The second pandemic effect is on the supply side where labour markets have been affected by a combination of early retirement, a return to college and illness (long Covid and long waiting times in getting treatment at hospitals trying to clear backlogs). Although there has been a boost for some groups of workers who find it easier to work remotely, the overall effect has been a fall in the number of people in the labour force and a decline in the participation ratio.

As a consequence the pressure on wages has been greater than anticipated as shortages have emerged more rapidly. There are some signs that participation rates are picking up which may reflect the return of immigration and a reversal of some of these factors. Overall though the pandemic has skewed the balance of supply and demand in an adverse direction, exacerbating inflationary pressure.

Summary

Of these four effects the low starting point for rates, fiscal largesse, and the pandemic effects have been most unique in making it harder for the Fed and other central banks to interpret and then tame the economy and inflation.

Monetary policy started from an ultra-loose level and while the Fed and others might have realised the need to tighten sooner, this came against a very uncertain backdrop of the ongoing pandemic. In addition they had to offset the stimulus from fiscal policy as well as contending with the unusual effects of Covid on spending and the labour market.

Notwithstanding the support from the Inflation Reduction Act and the excitement over AI, our view is that the tide will begin to turn in favour of the Fed as we go forward. Monetary policy is now in restrictive territory and the benefits of fiscal support and excess savings are diminishing.

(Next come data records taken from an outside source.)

theorem Part.enterRunning_port (p : PortNo) : (m.enterRunning base).port p = adoptedPort (m.portSetup p) := by
  have adopted (k : Part) (ports : k.ports = m.setup.ports.map adoptedPort) :
      k.port p = adoptedPort (m.portSetup p) := by
    rw [Part.port, ports]
    simp [Vector.get, Part.portSetup]
  unfold Part.enterRunning
  dsimp only
  split
  · refine (Part.port_onPorts _ p Port.leaveGrant).trans ?_
    rw [adopted _ rfl, adoptedPort_leaveGrant]
  · exact adopted _ rfl

/-- What the last step of the adoption sets beside the ports. -/
theorem Part.enterRunning_fields :
    (m.enterRunning base).engine = (if m.loader.stopHeld = true then .stopping else .running) ∧
    (m.enterRunning base).loader = Loader.reset ∧ (m.enterRunning base).xq = m.xq ∧
    (m.enterRunning base).sweep = { Sweep.reset with phase := .mark, timer := true } ∧
    (m.enterRunning base).sweepAccess = some (.read (areaAddress base 0) 4 []) ∧
    (m.enterRunning base).pointer = .sweep ∧ (∀ p, (m.enterRunning base).queue p = []) ∧
    ∀ u, (m.enterRunning base).claimList u = [] := by
  have queue (k : Part) (empty : k.queues = Vector.replicate 4 []) (p : PortNo) : k.queue p = [] := by
    rw [Part.queue, empty]
    simp [Vector.get]
  have claimList (k : Part) (empty : k.claims = Vector.replicate 8 []) (u : TableNo) : k.claimList u = [] := by
    rw [Part.claimList, empty]
    simp [Vector.get]
  unfold Part.enterRunning
  dsimp only
  split
  · exact ⟨rfl, rfl, rfl, rfl, rfl, rfl, queue _ rfl, claimList _ rfl⟩
  · exact ⟨rfl, rfl, rfl, rfl, rfl, rfl, queue _ rfl, claimList _ rfl⟩

theorem Part.adoptStep_adopting (k : Nat) (phase : m.loader.phase = .adopting k) :
    m.adoptStep base = if m.mayQueue .engineControl then some (m.adoptEntry base k)
      else m.startWait .engineControl m.eventNo := by
  unfold Part.adoptStep
  rw [phase]

theorem Part.clearStep_cons (p : PortNo) (rest : List PortNo) (pending : m.clearPending = p :: rest) :
    m.clearStep base = if m.mayQueue .engineControl then some (m.clearEntry base p rest)
      else m.startWait .engineControl m.eventNo := by
  unfold Part.clearStep
  rw [pending]

end Adoption

theorem exec_deferredAdoptionEntry (s : State) (since k : Nat) (released : s.window.resetAsserted = false)
    (given : s.part.firstInLine .engineControl since) (phase : s.part.loader.phase = .adopting k) :
    exec .deferredAdoptionEntry s =
      .next (s.ends ((s.part.tick.endWait .engineControl).adoptEntry s.window.base k)) := by
  have room : s.part.tick.givenRoom .engineControl = true := (s.part.givenRoom_iff .engineControl).2 ⟨since, given⟩
  have effect : s.part.tick.giveAdoptionRoom s.window.base =
      (s.part.tick.endWait .engineControl).adoptEntry s.window.base k := by
    unfold Part.giveAdoptionRoom
    rw [show s.part.tick.loader.phase = .adopting k from phase]
    exact if_pos room
  rw [← effect]
  exact congrArg Host.Outcome.next (s.onPart_ends (fun base m => m.giveAdoptionRoom base) released)

theorem exec_deferredClearTalliesEntry (s : State) (since : Nat) (p : PortNo) (rest : List PortNo)
    (released : s.window.resetAsserted = false) (given : s.part.firstInLine .engineControl since)
    (pending : s.part.clearPending = p :: rest) :
    exec .deferredClearTalliesEntry s =
      .next (s.ends ((s.part.tick.endWait .engineControl).clearEntry s.window.base p rest)) := by
  have room : s.part.tick.givenRoom .engineControl = true := (s.part.givenRoom_iff .engineControl).2 ⟨since, given⟩
  have effect : s.part.tick.giveClearRoom s.window.base =
      (s.part.tick.endWait .engineControl).clearEntry s.window.base p rest := by
    unfold Part.giveClearRoom
    rw [show s.part.tick.clearPending = p :: rest from pending]
    exact if_pos room
  rw [← effect]
  exact congrArg Host.Outcome.next (s.onPart_ends (fun base m => m.giveClearRoom base) released)

/-- Settles O52: each entry by its place in the adoption, with room at once and with room given. -/
theorem engineControlGoesOnWithRoom : Obligations.EngineControlGoesOnWithRoom := by
  unfold Obligations.EngineControlGoesOnWithRoom
  intro slot table port header clears
  have runs (m : Part) (base : Word) : header m base (m.adoptEntry base 28) := by
    rw [Part.adoptEntry_header]
    obtain ⟨engine, loader, xq, sweep, access, pointer, queues, lists⟩ :=
      (m.pushEntry (headerEntry base 0 .running .present 0)).enterRunning_fields base
    refine ⟨engine, loader, xq, sweep, access, pointer, fun p => ⟨queues p, ?_⟩, lists⟩
    rw [Part.enterRunning_port, adoptedPort_eq]
    by_cases off : ((m.pushEntry (headerEntry base 0 .running .present 0)).portSetup p).role = 0
    · rw [if_pos off]
      exact ⟨rfl, rfl, rfl, rfl, rfl, fun on => absurd off on, fun _ => rfl⟩
    · rw [if_neg off]
      exact ⟨rfl, rfl, rfl, rfl, rfl, fun _ => rfl, fun no => absurd no off⟩
  have clear (m : Part) (base : Word) (p : PortNo) (rest : List PortNo) :
      clears m base p rest (m.clearEntry base p rest) := by
    refine ⟨fun more => if_neg ?_, fun last clearing => if_pos ⟨List.isEmpty_iff.2 last, clearing⟩⟩
    rintro ⟨last, clearing⟩
    exact more.elim (fun some => some (List.isEmpty_iff.1 last)) fun other => other clearing
  refine ⟨fun m base => ?_, fun s since released given => ?_⟩
  · intro adopts
    have adopt (k : Nat) (t : Part) (phase : m.loader.phase = .adopting k) (entry : m.adoptEntry base k = t) : adopts t :=
      m.queuesOrWaits_of_mayQueue _ _ _ _ (by rw [m.adoptStep_adopting base k phase, entry])
    exact ⟨fun n phase => adopt _ _ phase (m.adoptEntry_slot base n),
      fun u phase => adopt _ _ phase (m.adoptEntry_table base u),
      fun p phase => adopt _ _ phase (m.adoptEntry_port base p), fun phase => ⟨_, adopt _ _ phase rfl, runs m base⟩,
      fun p rest pending => ⟨_, m.queuesOrWaits_of_mayQueue _ _ _ _ (m.clearStep_cons base p rest pending),
        clear m base p rest⟩⟩
  · intro base m adopts
    have adopt (k : Nat) (t : Part) (phase : s.part.loader.phase = .adopting k) (entry : m.adoptEntry base k = t) :
        adopts t := by
      rw [← entry]
      exact exec_deferredAdoptionEntry s since k released given phase
    exact ⟨fun n phase => adopt _ _ phase (m.adoptEntry_slot base n),
      fun u phase => adopt _ _ phase (m.adoptEntry_table base u),
      fun p phase => adopt _ _ phase (m.adoptEntry_port base p), fun phase => ⟨_, adopt _ _ phase rfl, runs m base⟩,
      fun p rest pending => ⟨_, exec_deferredClearTalliesEntry s since p rest released given pending,
        clear m base p rest⟩⟩

end Sys2Proof.Machine

/-! PROOF. The stop sequence, with room (R25, R62, R160, R174, R175). -/

namespace Sys2Proof.Machine

/-- The pass of the grant rule leaves the claimants of a list as they are. -/
theorem claimant_mem_of_grantsByRule {bits : Bool} {l l' : List Claim} (rule : grantsByRule bits l l') {c : Claim}
    (mem : c ∈ l') : ∃ d ∈ l, d.claimant = c.claimant := by
  obtain ⟨length, each⟩ := rule
  obtain ⟨i, low, rfl⟩ := List.getElem_of_mem mem
  have low' : i < l.length := by omega
  refine ⟨l[i], List.getElem_mem low', ?_⟩
  have same := each i l[i] (List.getElem?_eq_getElem low')
  rw [List.getElem?_eq_getElem low, Option.some.injEq] at same
  rw [same]

/-- A claimant whose claim has left does not become granted by its leaving. -/
theorem not_becomesGranted_of_left {bits : Bool} {l l' : List Claim} (who : Claimant)
    (rule : grantsByRule bits (l.filter fun c => c.claimant != who) l') :
    ¬becomesGranted (l.filter fun c => c.claimant != who) l' who := by
  rintro ⟨⟨c, mem, isWho, -⟩, -⟩
  obtain ⟨d, left, same⟩ := claimant_mem_of_grantsByRule rule mem
  have other := (List.mem_filter.1 left).2
  rw [same, isWho] at other
  simp at other

theorem Part.holdClaimed_iff (m : Part) (t : TableNo) :
    m.holdClaimed t = true ↔ ∃ c ∈ m.claimList t, c.claimant = .hold := by simp [Part.holdClaimed]

theorem Part.blocksIdle_iff (m : Part) : m.blocksIdle = true ↔ m.inbox = [] ∧ m.tree = [] ∧ m.jobs = [] := by
  simp [Part.blocksIdle, and_assoc]

theorem Part.sweepIdle_iff (m : Part) : m.sweep.inProgress = false ↔ m.sweep.phase = .idle := by
  simp [Sweep.inProgress]

section Stop
variable (m : Part) (base : Word)

/-! ### The steps of the stop sequence -/

section Steps
variable (stopping : m.engine = .stopping)
include stopping

theorem Part.stopStep_of_advance (k : Part) (advance : m.stopAdvance = some k) : m.stopStep base = some k := by
  rw [Part.stopStep, if_pos stopping, advance]

theorem Part.stopStep_of_entry (k : Part) (advance : m.stopAdvance = none) (entry : m.stopEntry base = some k) :
    m.stopStep base = if m.mayQueue .engineControl then some k else m.startWait .engineControl m.eventNo := by
  rw [Part.stopStep, if_pos stopping, advance, entry]

theorem Part.stopStep_of_none (advance : m.stopAdvance = none) (entry : m.stopEntry base = none) :
    m.stopStep base = none := by
  rw [Part.stopStep, if_pos stopping, advance, entry]

end Steps

theorem Part.stopAdvance_begin (stage : m.stopSequence = none) :
    m.stopAdvance = if m.workInFlight = false ∧ m.sweep.inProgress = false then
      some { m with stopSequence := some (.holds 0) } else none := by
  unfold Part.stopAdvance
  rw [stage]

theorem Part.stopEntry_begin (stage : m.stopSequence = none) : m.stopEntry base = none := by
  unfold Part.stopEntry
  rw [stage]

theorem Part.stopAdvance_holds (t : TableNo) (stage : m.stopSequence = some (.holds t.val)) :
    m.stopAdvance = if m.holdClaimed t then none else some { m with stopSequence := some (.holds (t.val + 1)) } := by
  unfold Part.stopAdvance
  rw [stage]
  dsimp only
  rw [if_neg (by omega), tableNo_ofNat_val]

theorem Part.stopEntry_holds (t : TableNo) (stage : m.stopSequence = some (.holds t.val)) :
    m.stopEntry base = if m.holdClaimed t = true ∧ m.blocksIdle = true then
      some { m.releaseHold base t with stopSequence := some (.holds (t.val + 1)) } else none := by
  unfold Part.stopEntry
  rw [stage]
  simp only [t.isLt, true_and, tableNo_ofNat_val]

theorem Part.stopAdvance_slots (n : SlotNo) (stage : m.stopSequence = some (.slots n.val)) :
    m.stopAdvance = if (m.slot n).state.partOwned then none
      else some { m with stopSequence := some (.slots (n.val + 1)) } := by
  unfold Part.stopAdvance
  rw [stage]
  dsimp only
  rw [if_neg (by omega), slotNo_ofNat_val]

theorem Part.stopEntry_slots (n : SlotNo) (stage : m.stopSequence = some (.slots n.val)) :
    m.stopEntry base = if (m.slot n).state.partOwned = true ∧ m.blocksIdle = true then
      some { m.complete base n stoppedCompletion with stopSequence := some (.slots (n.val + 1)) } else none := by
  unfold Part.stopEntry
  rw [stage]
  simp only [n.isLt, true_and, slotNo_ofNat_val]

theorem Part.stopAdvance_header (stage : m.stopSequence = some .header) : m.stopAdvance = none := by
  unfold Part.stopAdvance
  rw [stage]

theorem Part.stopEntry_header (stage : m.stopSequence = some .header) :
    m.stopEntry base = if m.blocksIdle then
      some (m.pushEntry (headerEntry base m.sweep.count .stopped m.sweep.presence m.sweep.overruns)).enterStopped
      else none := by
  unfold Part.stopEntry
  rw [stage]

The offsetting behaviour of financial markets is also important, although is not unique to this cycle. For example, in 2005 when the Fed raised rates by 150 basis points with little impact on 10 year bond yields - known at the time as the “Greenspan conundrum” – there was much talk of the Fed losing control over monetary policy.

In this cycle, the Fed may still have to do more to convince the bond markets that it is determined to beat inflation and no doubt accounts for the hawkish tone at its latest meeting.